RECORD SET Start Marker

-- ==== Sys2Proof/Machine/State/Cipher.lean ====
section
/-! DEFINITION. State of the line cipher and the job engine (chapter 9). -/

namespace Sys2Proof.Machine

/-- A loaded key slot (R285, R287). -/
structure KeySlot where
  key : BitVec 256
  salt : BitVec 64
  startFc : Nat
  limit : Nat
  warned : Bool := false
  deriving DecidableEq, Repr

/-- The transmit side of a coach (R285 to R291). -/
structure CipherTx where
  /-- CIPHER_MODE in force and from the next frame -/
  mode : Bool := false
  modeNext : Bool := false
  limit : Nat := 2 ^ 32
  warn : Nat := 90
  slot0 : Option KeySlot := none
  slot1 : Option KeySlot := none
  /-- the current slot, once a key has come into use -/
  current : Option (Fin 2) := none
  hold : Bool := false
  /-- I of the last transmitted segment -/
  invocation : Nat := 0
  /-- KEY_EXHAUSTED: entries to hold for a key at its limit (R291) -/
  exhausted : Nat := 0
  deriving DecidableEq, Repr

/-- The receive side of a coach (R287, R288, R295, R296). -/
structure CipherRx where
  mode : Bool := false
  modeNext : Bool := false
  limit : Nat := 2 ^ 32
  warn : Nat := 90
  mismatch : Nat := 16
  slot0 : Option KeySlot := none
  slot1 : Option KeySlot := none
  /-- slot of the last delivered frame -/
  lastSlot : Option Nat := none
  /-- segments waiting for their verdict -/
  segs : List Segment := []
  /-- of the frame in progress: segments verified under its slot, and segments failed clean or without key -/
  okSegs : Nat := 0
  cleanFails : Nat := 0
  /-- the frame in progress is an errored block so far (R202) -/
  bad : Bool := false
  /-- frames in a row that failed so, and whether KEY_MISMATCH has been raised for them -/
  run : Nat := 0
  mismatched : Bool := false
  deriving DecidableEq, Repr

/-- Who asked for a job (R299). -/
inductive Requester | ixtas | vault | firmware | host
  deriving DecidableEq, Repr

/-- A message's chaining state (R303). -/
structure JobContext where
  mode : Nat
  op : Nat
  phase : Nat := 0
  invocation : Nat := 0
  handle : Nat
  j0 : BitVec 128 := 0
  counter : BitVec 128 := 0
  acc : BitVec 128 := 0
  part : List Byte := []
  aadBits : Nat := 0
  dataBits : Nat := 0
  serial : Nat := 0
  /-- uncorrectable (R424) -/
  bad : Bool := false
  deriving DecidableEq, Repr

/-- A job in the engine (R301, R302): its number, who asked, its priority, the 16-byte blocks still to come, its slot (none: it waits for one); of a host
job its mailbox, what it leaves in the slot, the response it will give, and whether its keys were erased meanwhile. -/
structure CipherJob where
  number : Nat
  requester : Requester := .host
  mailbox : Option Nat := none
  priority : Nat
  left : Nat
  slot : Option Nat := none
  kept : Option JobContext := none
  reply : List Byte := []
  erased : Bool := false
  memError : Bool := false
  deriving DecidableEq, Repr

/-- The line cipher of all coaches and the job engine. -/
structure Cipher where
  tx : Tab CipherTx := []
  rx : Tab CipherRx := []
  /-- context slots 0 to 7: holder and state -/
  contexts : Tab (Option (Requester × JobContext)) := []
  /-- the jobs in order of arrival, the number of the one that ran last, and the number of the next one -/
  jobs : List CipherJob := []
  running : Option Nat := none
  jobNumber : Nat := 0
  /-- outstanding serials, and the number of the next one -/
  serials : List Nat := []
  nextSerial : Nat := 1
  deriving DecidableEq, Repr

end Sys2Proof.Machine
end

RECORD SET End Marker

The entries shown above should be copied out word for word.

-- ==== Sys2Proof/Machine/State/Cipher.lean ====
section
/-! DEFINITION. State of the line cipher and the job engine (chapter 9). -/

namespace Sys2Proof.Machine

/-- A loaded key slot (R285, R287). -/
structure KeySlot where
  key : BitVec 256
  salt : BitVec 64
  startFc : Nat
  limit : Nat
  warned : Bool := false
  deriving DecidableEq, Repr

/-- The transmit side of a coach (R285 to R291). -/
structure CipherTx where
  /-- CIPHER_MODE in force and from the next frame -/
  mode : Bool := false
  modeNext : Bool := false
  limit : Nat := 2 ^ 32
  warn : Nat := 90
  slot0 : Option KeySlot := none
  slot1 : Option KeySlot := none
  /-- the current slot, once a key has come into use -/
  current : Option (Fin 2) := none
  hold : Bool := false
  /-- I of the last transmitted segment -/
  invocation : Nat := 0
  /-- KEY_EXHAUSTED: entries to hold for a key at its limit (R291) -/
  exhausted : Nat := 0
  deriving DecidableEq, Repr

/-- The receive side of a coach (R287, R288, R295, R296). -/
structure CipherRx where
  mode : Bool := false
  modeNext : Bool := false
  limit : Nat := 2 ^ 32
  warn : Nat := 90
  mismatch : Nat := 16
  slot0 : Option KeySlot := none
  slot1 : Option KeySlot := none
  /-- slot of the last delivered frame -/
  lastSlot : Option Nat := none
  /-- segments waiting for their verdict -/
  segs : List Segment := []
  /-- of the frame in progress: segments verified under its slot, and segments failed clean or without key -/
  okSegs : Nat := 0
  cleanFails : Nat := 0
  /-- the frame in progress is an errored block so far (R202) -/
  bad : Bool := false
  /-- frames in a row that failed so, and whether KEY_MISMATCH has been raised for them -/
  run : Nat := 0
  mismatched : Bool := false
  deriving DecidableEq, Repr

/-- Who asked for a job (R299). -/
inductive Requester | ixtas | vault | firmware | host
  deriving DecidableEq, Repr

/-- A message's chaining state (R303). -/
structure JobContext where
  mode : Nat
  op : Nat
  phase : Nat := 0
  invocation : Nat := 0
  handle : Nat
  j0 : BitVec 128 := 0
  counter : BitVec 128 := 0
  acc : BitVec 128 := 0
  part : List Byte := []
  aadBits : Nat := 0
  dataBits : Nat := 0
  serial : Nat := 0
  /-- uncorrectable (R424) -/
  bad : Bool := false
  deriving DecidableEq, Repr

/-- A job in the engine (R301, R302): its number, who asked, its priority, the 16-byte blocks still to come, its slot (none: it waits for one); of a host
job its mailbox, what it leaves in the slot, the response it will give, and whether its keys were erased meanwhile. -/
structure CipherJob where
  number : Nat
  requester : Requester := .host
  mailbox : Option Nat := none
  priority : Nat
  left : Nat
  slot : Option Nat := none
  kept : Option JobContext := none
  reply : List Byte := []
  erased : Bool := false
  memError : Bool := false
  deriving DecidableEq, Repr

/-- The line cipher of all coaches and the job engine. -/
structure Cipher where
  tx : Tab CipherTx := []
  rx : Tab CipherRx := []
  /-- context slots 0 to 7: holder and state -/
  contexts : Tab (Option (Requester × JobContext)) := []
  /-- the jobs in order of arrival, the number of the one that ran last, and the number of the next one -/
  jobs : List CipherJob := []
  running : Option Nat := none
  jobNumber : Nat := 0
  /-- outstanding serials, and the number of the next one -/
  serials : List Nat := []
  nextSerial : Nat := 1
  deriving DecidableEq, Repr

end Sys2Proof.Machine
end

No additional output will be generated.